Тамбовский лежал и повторял про себя: тридцать метров, вторая линия, куда башня. За месяц в траншеях он привык к войне, которая стоит на месте, и совсем отвык от войны, которая ходит.

В четыре начало сереть.

В пять по траншее прошли и передали, чтоб все были на местах. Тамбовский поднялся, проверил подсумок, подтянул ремень, потрогал, на месте ли фляга. Всё это делали руки сами, без него. В горле было сухо. Он глотнул из фляги, и вода показалась тёплой и невкусной.
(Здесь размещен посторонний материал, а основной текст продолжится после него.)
def Dev.gemvLane (i : Inst) (o : Owner) (lane : Nat) (d : Dev) : Dev :=
  let (ok, d1) := d.takeUnit o lane 1 i.cnt
  let l := d1.lane i.coreN lane
  if !ok then d1
  else match gemvOk i l with
    | none => d1.raise o 0x0201
    | some (cg, cd) =>
      let k := d1.passKey (i.extBits 0 10)
      let m : Member := { owner := o, opc := 0x22, cfgD := cd, cfgW := cg, weights := {},
                          gv := kfilter (fun k => kget false l.gvUse (k / 32)) l.gv,
                          gvSrc := l.gvSrc, gv2 := decide (2 ≤ cd.rows), acc := i.acc, rnd := i.rnd, key := k.1, ctr := k.2,
                          stream := i.extBits 10 16, pass := d.run.passNo, lin := i.lin, count := i.cnt, busy := i.cnt }
      match d1.enterOp m lane (opTile i.opd) (d.run.tick + i.cnt + 12) with
      | (some n, d2) => d2.gemvTick i o 0 lane { bits := n }
      | (none, d2) => d2

/-- Entries of a GEMV.MAC without its scale entries, and its scale entries (R166). -/
def gemvSplit (fmt : Nat) (taken : List (Row × Src)) : List Row × List Row :=
  let e := 4096 / gemvK (fmtClass fmt)
  if isMX fmt then
    ((taken.zipIdx.filter fun p => p.2 % (e + 1) != 0).map fun p => p.1.1,
     (taken.zipIdx.filter fun p => p.2 % (e + 1) == 0).map fun p => p.1.1)
  else (taken.map (·.1), [])

/-- Row v (0 or 1) of a GEMV.MAC at its landing (R152, R595). -/
def gemvRow (m : Member) (v : Nat) (base : List TileRow) : Option (List TileRow) :=
  let fmt := m.cfgW.fmt
  let ke := gemvK (fmtClass fmt)
  let b := elemBits fmt
  let sp := gemvSplit fmt m.taken
  let ks := sp.1.length * ke
  let span := 4096 / 32
  landedRow m.cfgD base fun c bw n =>
    let w (k : Nat) : Val :=
      let bit := (64 * (k % ke) + c) * b
      decodeElem fmt 0 (rowBits (sp.1.getD (k / ke) 0#4096) bit b)
    let x (k : Nat) : Val :=
      let bit := k * b
      decodeElem fmt 0 (rowBits (kget 0#4096 m.gv (v * 32 + bit / 4096)) (bit % 4096) b)
    let scale (blk off : Nat) : Nat := if isMX fmt then rowBits (sp.2.getD (blk / span) 0#4096) (8 * off) 8 else 127
    let bs := (List.range ((ks + 31) / 32)).map fun blk =>
      let is := (List.range 32).filterMap fun e => if 32 * blk + e < ks then some (32 * blk + e) else none
      let sx := scale blk (256 + 128 * v + blk % span)
      let sw := scale blk (2 * (blk % span) + c / 32)
      (blockSum fmt m.cfgD.exact m.cfgD.base (is.map x) (is.map w) sx sw, sx, sw)
    let u := if m.rnd = 2 then (elemRand m.key m.ctr m.pass m.stream m.lin v c).toNat % 2 ^ 32 else 0
    landElem m.cfgD fmt m.rnd u bw n bs

/-- Both rows of a GEMV.MAC land (R152). -/
def Dev.landGemv (o : Owner) (lane tile member : Nat) (d : Dev) : Dev :=
  match d.opOn o.core lane tile with
  | none => d
  | some op =>
    match op.members[member]? with
    | none => d
    | some m =>
      let l := d.lane o.core lane
      match gemvRow m 0 (baseRows op l m.acc m.cfgD.exact d.run.tick 0) with
      | none => d.raise o 0x0301
      | some r0 =>
        let op1 := op.land m d.run.tick 0 r0
        if !m.gv2 then d.setOp op1
        else match gemvRow m 1 (baseRows op1 l m.acc m.cfgD.exact d.run.tick 1) with
          | none => d.raise o 0x0301
          | some r1 => d.setOp (op1.land m d.run.tick 1 r1)

/-! ### Completion (R145, R146) -/

/-- Every row the operation landed becomes committed, in the columns it wrote (R137); every other row keeps its committed value. -/
def LaneSt.commit (op : TileOp) (l : LaneSt) : LaneSt :=
  op.landed.foldl (fun l e =>
    l.setAccRow (e.1 / 64) (e.1 % 64) (mergeCols e.2 (l.accRow (e.1 / 64) (e.1 % 64)) (kget 0#2048 op.shadow e.1))) l

/-- The operation on a tile is complete at the current tick. -/
def Dev.opDue (d : Dev) (core lane tile : Nat) : Option TileOp :=
  match d.opOn core lane tile with
  | some op => if op.complete ≤ d.run.tick then some op else none
  | none => none
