-- ==== Sys2Proof/Machine/Vector.lean ====
section
/-! DEFINITION. The lane vector units and the core reduction unit, and ST.ROW (R158, R185 to R189, R194 to R216). -/

namespace Sys2Proof.Machine

/-! ### LV.DRAIN (R185 to R189, R195 to R202) -/

/-- Tile rows one buffer row holds (R201). -/
def rowsPerBuf (fmt : Nat) : Nat := 64 / elemBits fmt

/-- The epilogue operands of tile element c (R186): row vector or tensor word, and scalar. -/
def epiWord (epi j c : Nat) (row : Row) : BitVec 32 :=
  if epi = 2 ∨ epi = 4 then rowWord row (64 * (j % 2) + c)
  else if epi = 5 then rowWord row 0
  else rowWord row c

/-- Epilogue of an FP32 or INT32 element (R187): each step in FP32. -/
def epiFloat (epi : Nat) (v w s : BitVec 32) : BitVec 32 :=
  match epi with
  | 1 => fAdd v w
  | 2 => fAdd v w
  | 3 => fMul v w
  | 4 => fMul v w
  | 5 => fMul v w
  | 6 => fMul (fAdd v w) s
  | _ => v

/-- An exact add of the epilogue: the addend is cut at 2^B; none on a special addend or outside the range (R188). -/
def epiExactAdd (base : Int) (n : Int) (w : BitVec 32) : Option Int :=
  match f32 w with
  | .fin neg m e => let r := n + cut base neg m e; if exactInRange r then some r else none
  | _ => none

/-- The exact value after the epilogue: still exact, or an FP32 value after a multiply (R188). -/
def epiExact (epi : Nat) (base n : Int) (w s : BitVec 32) : Option (Int ⊕ BitVec 32) :=
  match epi with
  | 0 => some (.inl n)
  | 1 => (epiExactAdd base n w).map .inl
  | 2 => (epiExactAdd base n w).map .inl
  | 6 => (epiExactAdd base n w).map fun r => .inr (fMul (rnInt r base) s)
  | _ => some (.inr (fMul (rnInt n base) w))

/-- Output bits of drained element (j, c): none where R188 raises EXACT_RANGE. Outside the shape the output is +0 (R200). -/
def drainElem (i : Inst) (lt : Latch) (cfg : Option TileCfg) (rows : List TileRow) (j c : Nat) : Option Nat :=
  match cfg with
  | none => some 0
  | some cfg =>
    if cfg.rows ≤ j ∨ cfg.cols ≤ c then some 0
    else
      let w := epiWord i.epi j c lt.extra
      let s := rowWord lt.extra 0
      let u := drawFor i lt j c
      let out (v : Val) : Nat := encodeElem i.fmt i.rnd u v
      if cfg.exact then
        match epiExact i.epi cfg.base (exactAt rows c) w s with
        | none => none
        | some (.inl n) => some (if i.fmt = 0xD then intBits 128 n else plusZero i.fmt (out (.ofInt n cfg.base)))
        | some (.inr x) => some (out (f32 x))
      else if i.epi = 0 then some (out (tileElem cfg rows c))
      else some (out (f32 (epiFloat i.epi (rn32 (tileElem cfg rows c)) w s)))
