/-- A row reaches its transmit store; the eighth row of a block completes the block's take-over (R441, R443). -/
def Dev.landTx (o : Owner) (c blk half inst : Nat) (data : Row) (d : Dev) : Dev :=
  let rows := d.txRows ++ [{ convoy := c, inst := inst, j := 8 * blk + half, data := data }]
  let mine (r : TxRow) : Bool := r.convoy == c && r.inst == inst && r.j / 8 == blk
  if (rows.filter mine).length < 8 then { d with txRows := rows }
  else
    let w := (List.range 8).foldr (fun k acc =>
      match rows.find? fun r => mine r && r.j % 8 == k with
      | some r => r.data.toNat + 2 ^ 4096 * acc
      | none => 2 ^ 4096 * acc) 0
    let b : TxBlk := { convoy := c, inst := inst, blk := blk, ten := d.rt.tenancy, owner := o, data := BitVec.ofNat 32768 w }
    let d1 := { d with txRows := rows.filter (fun r => !mine r), txBlks := d.txBlks ++ [b] }
    let p := d.get (Reg.WMK_CV0.PORT c)
    d1.put (Reg.WMK_P_STAT.TX_USED p) (d1.txBlks.filter fun b => d.get (Reg.WMK_CV0.PORT b.convoy) == p).length

/-- Blocks in the transmit store of a port. -/
def Dev.txUsed (d : Dev) (p : Nat) : Nat := (d.txBlks.filter fun b => d.get (Reg.WMK_CV0.PORT b.convoy) == p).length

/-- TX_USED and RX_USED of a port follow its stores. -/
def Dev.updStores (p : Nat) (d : Dev) : Dev :=
  (d.put (Reg.WMK_P_STAT.TX_USED p) (d.txUsed p)).put (Reg.WMK_P_STAT.RX_USED p)
    (d.rxBlks.filter fun b => d.cvPort b.convoy == p).length

/-- A host line of the block is held by a host's cache (R506). -/
def Dev.lineHeld (d : Dev) (a n : Nat) : Bool := d.snoop.any fun l => decide (a ≤ l.2 ∧ l.2 < a + n)

/-- The store can be accepted: no host line is held, the step copy does not hold it, its transmit store has room, its host
page is translated. -/
def Dev.canAccept (d : Dev) (held : Nat → Bool) (x : Store) : Bool :=
  match x.sink with
  | .memory a => !d.lineHeld a 512 && !held a && !held (a + 256)
  | .host a => d.translated a
  | .waymark c _ _ _ => decide (d.txUsed (d.get (Reg.WMK_CV0.PORT c)) < 256)
  | .slot _ _ _ => true

/-- The acknowledgement mark of a store sets. -/
def RunSt.ackStore (o : Owner) (j : Nat) (r : RunSt) : RunSt :=
  { r with stores := updFirst (fun x => x.owner.same o && x.j == j && !x.acked) (fun x => { x with acked := true }) r.stores }

/-- The path on which a store's half-rows leave its core, and what Lantern calls it (R272, R561 type 13). -/
def Dev.departure (d : Dev) (x : Store) : List (Nat × Nat) × Nat :=
  let c := x.owner.core
  match x.sink with
  | .memory a => (meshPath false c (channelRouter ((d.channelOf a).getD 0)), 1)
  | .host _ => (meshPath true c (16 * (c / 16)), 2)
  | .waymark cv _ _ _ => (meshPath true c (portRouter (d.get (Reg.WMK_CV0.PORT cv)) c), 3)
  | .slot _ _ _ => (meshPath true c (16 * (c / 16)), 2)

/-- The store's half-rows have crossed the fill plane (R275, R276). -/
def Dev.departed (x : Store) (d : Dev) : Dev :=
  let w := d.departure x
  let (n, d1) := d.freeDelay w.1
  d1.fillDelay x.owner.core n w.2

/-- An accepted store takes effect on everything but device memory. -/
def Dev.acceptStore (x : Store) (d : Dev) : Dev :=
  let d1 := (d.departed x).onRun (RunSt.ackStore x.owner x.j)
  match x.sink with
  | .memory a => (d1.mendBlock a).mendBlock (a + 256)
  | .host a => d1.emit (.hostWrite d.rtView a (rowBytes x.data))
  | .waymark c blk half inst =>
    if d.is Reg.MIR_STATUS.ACTIVE && d.mir.secondary then d1 else d1.landTx x.owner c blk half inst x.data
  | .slot s w add => d1.landSlot x.owner s w add (rowWord x.data 0)

/-- An accepted store takes effect on device memory. -/
def Dev.acceptMem (x : Store) (d : Dev) (m : Memory) : Memory :=
  match x.sink with
  | .memory a => d.writeMem m a x.data.toNat 512
  | _ => m

/-! ### Checks at due ticks (R49, R51, R69, R247, R299, R446, R447) -/

/-- The rows of a core whose check falls now: due, not checked, and not of an unresolved fork (R69). -/
def Dev.dueRows (d : Dev) (core : Nat) : List Xfer :=
  d.run.xfers.filter fun x => x.owner.core == core && !x.checked && !x.dropped && decide (x.due ≤ d.run.tick) &&
    !(x.owner.spec && (d.core core).fork.isSome)

/-- Mark every missing half of a relaxed row empty: the missing bytes read as zero (R447). -/
def Dev.relaxRow (x : Xfer) (d : Dev) : Dev :=
  let z (half : Nat) (got : Bool) (r : Row) : Row := if got then r else rowSet r (256 * half) 256 0
  d.onCore x.owner.core fun k => k.putRow x.bank x.row (z 1 x.got1 (z 0 x.got0 (k.row x.bank x.row))) false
Он поднял голову над бруствером. Впереди лежало поле в утреннем молоке, серое, ровное, с чёрными пятнами кустов, и за полем, километрах в двух, шла та самая гряда, вдоль которой закопался немец. Она выглядела сейчас пустой и мирной. Ни огонька, ни движения. Немец тоже не спал, тамбовский это знал наверняка: если наши всю ночь двигали технику, то он слышал не хуже.

В пять тридцать девять по цепи прошло короткое: «сейчас». Тамбовский присел на дно траншеи, прислонился спиной к стенке и открыл рот, как учили, чтоб не повредило перепонки.

И в пять сорок мир кончился.

Он потом много раз пробовал рассказать, как это было, и ни разу не сумел. Слов таких не было. Первое, что он понял: слуха нет. Не оглушило — слуха просто не стало, потому что звук был такой величины, что ухо его не брало, и вместо звука пришло давление. Оно ударило сзади, сверху, отовсюду, вжало его в стенку окопа, продавило грудь, вошло в живот, и он почувствовал, как ходят внутри рёбра и как трясётся под ним земля — не дрожит, а трясётся, крупно, как трясётся телега на камнях.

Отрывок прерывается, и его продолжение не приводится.